Linkage and coordination of views
To ease the user's cognitive load when switching between different views and tools, we link them in multiple important ways. For an interactive exploration, we implemented a global selection concept, that is, the selection of elements in one view leads to the immediate selection of their corresponding representatives in all other views. Our linkage concept also ensures the consistent use of information mapping and similar cues over all views, particularly, regarding the usage of colors.
Further coordination is achieved due to the synchronized orientation and location of the graphical representations in the different views. For instance, the user can freely explore the 3D structure within the UCSF Chimera window, e.g. by rotating the protein structure. The network view can then be adjusted according to the new orientation of the rotated structure by applying the 3D-structure based RIN layout described above.
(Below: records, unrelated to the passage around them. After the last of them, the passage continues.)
theorem readWriteAp_words (a : Option Word32) (v : Word32) (o : WriteOpts) :
    readWriteAp (addrWord a :: hexWord v :: o.words) = .ok (.writeAp a v o) := by
  rw [readWriteAp, ← List.append_nil o.words, readOptions_writeWords (by decide), readOptions,
    addrOf_word, word32Of_hexWord]
  rfl

theorem readSetApSelect_words (a : Option Word32) :
    readSetApSelect [addrWord a] = .ok (.setApSelect a) := by
  rw [readSetApSelect, addrOf_word]
  rfl

theorem readMemSetSize_words (r : ApRef) (w : Nat) (h : r.wf = true) :
    readMemSetSize [r.word, decNat w] = .ok (.memSetSize r w) := by
  rw [readMemSetSize, apRefOf_word r h, natOf_decNat]
  rfl

theorem readMemSetAddr_words (r : ApRef) (a : Option Word32) (f : Bool) (h : r.wf = true) :
    readMemSetAddr (r.word :: addrWord a :: forceWords f) = .ok (.memSetAddr r a f) := by
  rw [readMemSetAddr, readOptions_forceWords (by decide) f rfl, apRefOf_word r h, addrOf_word]
  rfl

theorem readMemRead_words (r : ApRef) (a : Option Word32) (w : Nat) (o : ReadOpts) (f : Bool)
    (h : r.wf = true) :
    readMemRead (r.word :: addrWord a :: decNat w :: (o.words ++ forceWords f)) =
      .ok (.memRead r a w o f) := by
  rw [readMemRead, readOptions_readWords (by decide), readOptions_forceWords (by decide) f rfl,
    apRefOf_word r h, addrOf_word, natOf_decNat]
  rfl

theorem readMemWrite_words (r : ApRef) (a : Option Word32) (v : Word32) (w : Nat) (o : WriteOpts)
    (f : Bool) (h : r.wf = true) :
    readMemWrite (r.word :: addrWord a :: hexWord v :: decNat w :: (o.words ++ forceWords f)) =
      .ok (.memWrite r a v w o f) := by
  rw [readMemWrite, readOptions_writeWords (by decide), readOptions_forceWords (by decide) f rfl,
    apRefOf_word r h, addrOf_word, word32Of_hexWord, natOf_decNat]
  rfl

theorem readMemWriteRead_words (r : ApRef) (a : Option Word32) (v : Word32) (w : Nat) (o : WROpts)
    (f : Bool) (h : r.wf = true) :
    readMemWriteRead
        (r.word :: addrWord a :: hexWord v :: decNat w :: (o.words .rMask ++ forceWords f)) =
      .ok (.memWriteRead r a v w o f) := by
  rw [readMemWriteRead, readOptions_compositionWords (.inr rfl) (by decide),
    readOptions_forceWords (by decide) f rfl, apRefOf_word r h, addrOf_word, word32Of_hexWord,
    natOf_decNat]
  rfl

theorem readSetDp_words (k : Transport) : readSetDp [k.word] = .ok (.setDp k) := by
  cases k <;> decide

/-! ### Lines -/

/-- A written line is read by the reader of its operation name. -/
theorem decode_encodeLine {m : String} {ops : List Token} {i : Instr}
    {reader : List Token → Except DecodeError Instr} (hops : ∀ t ∈ ops, cleanWord t)
    (hread : reader ops = .ok i) (hm : validName (ascii m) = true := by rfl)
    (hreader : ∀ line ws, lineWords line = (ascii m, ws) → decodeCommand line = reader ws := by
      intro _ _ h
      rw [decodeCommand, h]
      rfl) :
    decode (encodeLine m ops) = .ok i :=
  (hreader _ _ (lineWords_line (ascii m) ops (validName_clean _ hm) hops)).trans hread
In order to implement the full linkage between Cytoscape and UCSF Chimera, we made use of their new software versions. We also ported the plugins RINalyzer and structureViz to work with Cytoscape 3, which also allowed us to link them closely. For example, while the direct communication between Cytoscape and UCSF Chimera is handled by structureViz, the structure-based layout algorithm is implemented in RINalyzer and invokes structureViz to retrieve the current spatial coordinates.